==== Excerpted data ====
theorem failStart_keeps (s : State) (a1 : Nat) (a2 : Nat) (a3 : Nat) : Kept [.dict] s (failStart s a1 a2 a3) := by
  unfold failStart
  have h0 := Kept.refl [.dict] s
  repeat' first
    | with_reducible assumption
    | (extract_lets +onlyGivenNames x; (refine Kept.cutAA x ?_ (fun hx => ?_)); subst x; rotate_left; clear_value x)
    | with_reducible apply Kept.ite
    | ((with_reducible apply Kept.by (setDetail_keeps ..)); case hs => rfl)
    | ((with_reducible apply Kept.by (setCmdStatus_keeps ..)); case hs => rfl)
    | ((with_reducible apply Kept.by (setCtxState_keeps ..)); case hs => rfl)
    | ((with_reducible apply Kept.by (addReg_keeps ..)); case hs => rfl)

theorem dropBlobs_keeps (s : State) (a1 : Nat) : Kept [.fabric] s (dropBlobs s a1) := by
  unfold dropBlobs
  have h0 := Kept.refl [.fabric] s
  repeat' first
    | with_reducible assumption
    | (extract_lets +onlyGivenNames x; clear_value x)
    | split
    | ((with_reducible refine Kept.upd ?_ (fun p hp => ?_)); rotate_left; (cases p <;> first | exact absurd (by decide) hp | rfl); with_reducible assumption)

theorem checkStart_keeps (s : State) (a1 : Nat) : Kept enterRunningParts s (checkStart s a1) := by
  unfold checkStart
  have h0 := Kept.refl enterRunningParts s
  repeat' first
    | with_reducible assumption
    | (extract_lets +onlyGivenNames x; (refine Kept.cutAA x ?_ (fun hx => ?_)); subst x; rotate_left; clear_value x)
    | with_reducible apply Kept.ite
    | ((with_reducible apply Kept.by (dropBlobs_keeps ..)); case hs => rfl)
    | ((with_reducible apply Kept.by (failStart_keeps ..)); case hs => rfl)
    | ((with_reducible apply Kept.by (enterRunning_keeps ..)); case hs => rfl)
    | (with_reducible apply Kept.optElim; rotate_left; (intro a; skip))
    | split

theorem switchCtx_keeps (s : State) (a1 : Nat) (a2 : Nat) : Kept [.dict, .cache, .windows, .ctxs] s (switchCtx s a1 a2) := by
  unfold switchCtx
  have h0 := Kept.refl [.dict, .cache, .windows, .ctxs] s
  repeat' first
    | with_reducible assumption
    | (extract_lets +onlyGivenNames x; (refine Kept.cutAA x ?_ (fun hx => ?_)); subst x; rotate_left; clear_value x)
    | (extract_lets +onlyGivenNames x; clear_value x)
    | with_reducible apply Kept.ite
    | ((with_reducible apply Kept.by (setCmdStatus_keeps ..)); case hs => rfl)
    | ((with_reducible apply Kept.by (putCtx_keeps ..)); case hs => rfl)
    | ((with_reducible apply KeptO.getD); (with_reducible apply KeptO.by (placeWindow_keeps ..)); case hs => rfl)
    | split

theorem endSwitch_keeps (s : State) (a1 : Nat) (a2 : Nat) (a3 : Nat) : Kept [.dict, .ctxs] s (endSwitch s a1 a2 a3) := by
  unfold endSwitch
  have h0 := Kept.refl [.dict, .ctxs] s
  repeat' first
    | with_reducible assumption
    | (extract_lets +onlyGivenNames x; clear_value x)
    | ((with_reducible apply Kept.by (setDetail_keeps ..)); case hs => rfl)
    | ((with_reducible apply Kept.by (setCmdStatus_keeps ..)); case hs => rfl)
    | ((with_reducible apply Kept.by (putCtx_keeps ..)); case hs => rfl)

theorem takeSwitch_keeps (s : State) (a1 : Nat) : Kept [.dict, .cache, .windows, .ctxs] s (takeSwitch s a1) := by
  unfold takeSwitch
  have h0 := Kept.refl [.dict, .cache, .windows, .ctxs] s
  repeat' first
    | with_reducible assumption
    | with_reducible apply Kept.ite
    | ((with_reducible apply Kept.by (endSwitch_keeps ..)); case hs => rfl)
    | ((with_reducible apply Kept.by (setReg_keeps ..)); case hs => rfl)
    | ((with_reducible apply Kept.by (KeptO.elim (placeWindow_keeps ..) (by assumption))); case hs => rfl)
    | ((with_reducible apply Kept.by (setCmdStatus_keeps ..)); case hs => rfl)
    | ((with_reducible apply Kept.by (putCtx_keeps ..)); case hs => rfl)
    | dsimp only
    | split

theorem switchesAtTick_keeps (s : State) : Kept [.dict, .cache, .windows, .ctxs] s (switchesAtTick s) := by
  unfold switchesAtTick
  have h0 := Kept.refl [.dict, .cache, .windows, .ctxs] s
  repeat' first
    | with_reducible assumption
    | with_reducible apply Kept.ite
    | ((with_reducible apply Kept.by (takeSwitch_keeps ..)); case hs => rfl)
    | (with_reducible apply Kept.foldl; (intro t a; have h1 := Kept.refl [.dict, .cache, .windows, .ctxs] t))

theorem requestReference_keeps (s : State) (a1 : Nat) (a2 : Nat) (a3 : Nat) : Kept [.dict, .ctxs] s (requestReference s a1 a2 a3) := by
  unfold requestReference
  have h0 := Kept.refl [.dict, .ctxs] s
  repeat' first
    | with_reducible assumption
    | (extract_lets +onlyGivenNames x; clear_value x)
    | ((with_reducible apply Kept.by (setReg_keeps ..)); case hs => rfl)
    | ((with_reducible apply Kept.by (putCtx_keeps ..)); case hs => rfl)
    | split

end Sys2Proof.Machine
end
====
Work item: Return the lines from the line containing "(takeSwitch_keeps ..)); case hs => rfl)" to the end of the entries above, exactly as they appear and with no other output.

Result of the exercise:
    | ((with_reducible apply Kept.by (takeSwitch_keeps ..)); case hs => rfl)
    | (with_reducible apply Kept.foldl; (intro t a; have h1 := Kept.refl [.dict, .cache, .windows, .ctxs] t))

theorem requestReference_keeps (s : State) (a1 : Nat) (a2 : Nat) (a3 : Nat) : Kept [.dict, .ctxs] s (requestReference s a1 a2 a3) := by
  unfold requestReference
  have h0 := Kept.refl [.dict, .ctxs] s
  repeat' first
    | with_reducible assumption
    | (extract_lets +onlyGivenNames x; clear_value x)
    | ((with_reducible apply Kept.by (setReg_keeps ..)); case hs => rfl)
    | ((with_reducible apply Kept.by (putCtx_keeps ..)); case hs => rfl)
    | split

end Sys2Proof.Machine
end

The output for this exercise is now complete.